The architecture in the South Park Street Cemetery reflects the grandeur of Europe in the 18th century – specially the love of Classicism – that the British carried with them to distant colonies. There is a unique blend of European Gothic and Indo-Saracenic styles, reflected in grand tombs and mausoleums decorated with columns, cupolas, domes, obelisks, sarcophagi and urns. It is interesting to note the absence of the symbols of Christianity. Perhaps, it is a reflection of the ‘Age of Enlightenment’ in 18th century Europe that saw a conscious move away from the established church and organised religion, towards the mysteries of the natural world created by God.

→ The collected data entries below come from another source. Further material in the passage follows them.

/-- Column j of chunk c of a dense panel from map row j: header and elements as stored, and which elements cannot be read. -/
def MapUse.record (u : MapUse) (h : Wg) (c j : Nat) : List Byte × List Bool :=
  let w := mapW u.words
  let kc := kcOf w
  let (o, _) := mapAddr u.words j (c * kc)
  let at_ := u.off + o
  let n := kc * w / 8
  let hdr := if mapTyped u.words then (tabGetD h.hdrs (at_ / 64) 0).toNat else 0
  (bytesOf 4 hdr ++ bytesOf n (h.spadRead at_ n),
   if h.spadBad at_ n then recordLost .dense w [] (fun i => decide (4 ≤ i) && h.spadBad (at_ + i - 4) 1) else [])

/-- Record j of chunk c of a sparse panel whose records lie at an offset of a partition, with the elements that cannot be read. -/
def Wg.sparseRecord (h : Wg) (sp : Sparse) (fmt o c j : Nat) : List Byte × List Bool :=
  let w := widthOf fmt
  let len := 4 + recordQ sp w
  let at_ := o + (64 * c + j) * len
  let bytes := bytesOf len (h.spadRead at_ len)
  (bytes, if h.spadBad at_ len then recordLost sp w (bytes.drop 4) (fun i => h.spadBad (at_ + i) 1) else [])

/-- Drop the panels whose extent a new panel overlaps (R168). -/
def dropOverlap (panels : Tab Panel) (off size : Nat) : Tab Panel :=
  panels.filter (fun e => !(decide (off < e.1 + e.2.size) && decide (e.1 < off + size)))

/-- WBLD_STEP (R171): one chunk of the running WBLD. -/
def execWbldStep (core : Nat) (s : State) : Host.Outcome State Fault Refusal :=
  .next (s.orWait (match s.matHead core with
  | none => s
  | some e =>
    let s := s.fixOperands core e
    match s.ctxFor e.w, e.op with
    | some c, .wbld sp fmt m off src n =>
      if !e.running || decide (s.entrySteps c e.op ≤ e.next) then s
      else
        -- format, chunks, and for each column of the chunk its record and what it has lost
        let got : Option (Nat × Nat × List (List Byte × List Bool)) := match sp with
          | .dense => match s.mapUse c m false with
            | some u => (s.wg u.g).map (fun h => (mapFmt u.words, mapChunks u.words, (List.range 64).map (u.record h e.next)))
            | none => none
          | _ => match s.spadPlace c src (panelBytes sp fmt n - 64) with
            | some (g, o, _) => (s.wg g).map (fun h => (fmt, n, (List.range 64).map (h.sparseRecord sp fmt o e.next)))
            | none => none
        match got with
        | none => s
        | some (f, chunks, rs) =>
          let kc := kcOf (widthOf f)
          let lost := rs.zipIdx.flatMap (fun r => (r.1.2.zipIdx.filter (·.1)).map (fun b => (64 * e.next + r.2) * kc + b.2))
          let t := s.modWg e.w.wg (fun h =>
            let old := if e.next = 0 then none else tabGet h.panels off
            let base := if e.next = 0 then dropOverlap h.panels off (panelBytes sp f chunks) else h.panels
            { h with panels := tabSet base off { fmt := f, sp := sp, c := chunks, bytes := (old.map (·.bytes)).getD [] ++ rs.flatMap (·.1),
                                                 lost := (old.map (·.lost)).getD [] ++ lost } })
          let u := t.modEntry core e.id (fun e => { e with next := e.next + 1, badWord := e.badWord || rs.any (fun r => !r.2.isEmpty) })
          -- the panel is complete: its backing copy takes room in the swap partition (R352)
          if e.next + 1 = chunks then u.backPanel core e.w.wg off else u
    | _, _ => s))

The plaque at the gate of South Park Street Cemetery gives a list of the prominent personalities who were laid to rest here. The first person to be buried here was John Wood, a writer in the Customs House, but no trace remains of his gravesite. Among the well-known people resting here are Henry Louis Vivian Derozio, the Eurasian poet, teacher and reformer; Sir William Jones, Indologist and founder of the Asiatic Society, Major General John Garstin, architect of Calcutta’s Town Hall; Major General Charles (Hindoo) Stuart, an Englishman “gone native” who worshipped Hindu deities – his grave resembles an ancient Hindu temple as a testimony to his faith. Rose Aylmer, the ill-fated fiancĂ©e of the British poet Walter Savage Landor, who inspired Landor’s ‘Ode to Rose’, lies here in a unique grave with the poem inscribed at the base. Also resting here are, Elizabeth Barwell, who enchanted many a Company man with her beauty; Lr. Col. Robert Kyd, renowned botanist and founder of the East India Company’s Botanical Gardens; Lieutenant Colonel Colin Mackenzie, the first Surveyor General of India; George Bogel, the first British envoy to Tibet and Augustus Cleveland, Collector and Judge of the East India Company, who empowered Santhal tribes of Bihar to resist exploitation by money-lenders and was deified in the “Chilmil Temple” of Bhagalpur. There are the lesser-known lmpeys and the Princeps; Henry Vansittart and his wife, who was a descendent of Oliver Cromwell, Walter Landor Dickens, son of Victorian novelist Charles Dickens, Lady Anne Monson, a notable 18th century botanist and the great-granddaughter of King Charles II, lying beside her husband, Colonel Monson. The most poignant sights are the graves of children – the four years old, Warren Hastings Larkins – whom the parents describe lovingly as a child of uncommon intelligence, uncommon perception. The epitaphs proudly proclaim their claim to fame or simply their occupations – doctor, lawyer, architect, merchant, silversmith, civil servant, jail-keeper, aristocrats with hereditary titles, socialites with connections, breeder of cattle, livery stable-keeper, steward to the Governors-General, Governor General’s Bodyguard, park superintendent, surgeon, and also the undertaker – who during their lifetimes made British Calcutta the first city of the Raj.
An oasis of tranquility
just off the busy Park Street, this place is a repository of stories … and of
resilience. The ambience of the place is more impressive than the grandiose
structures and illustrious names. As I left the cemetery, I carried the stories
with me as a reminder, that even in death, life endures. South Park Street
Cemetery is not merely a burial ground; it is a chronicle of an age that is
gone but strangely endures, it boldly declares the presence of the British in
Calcutta: “we were here; we served; we are important; even death will not erase
us” … just as, some of us will leave an enduring legacy of our lives on the Internet.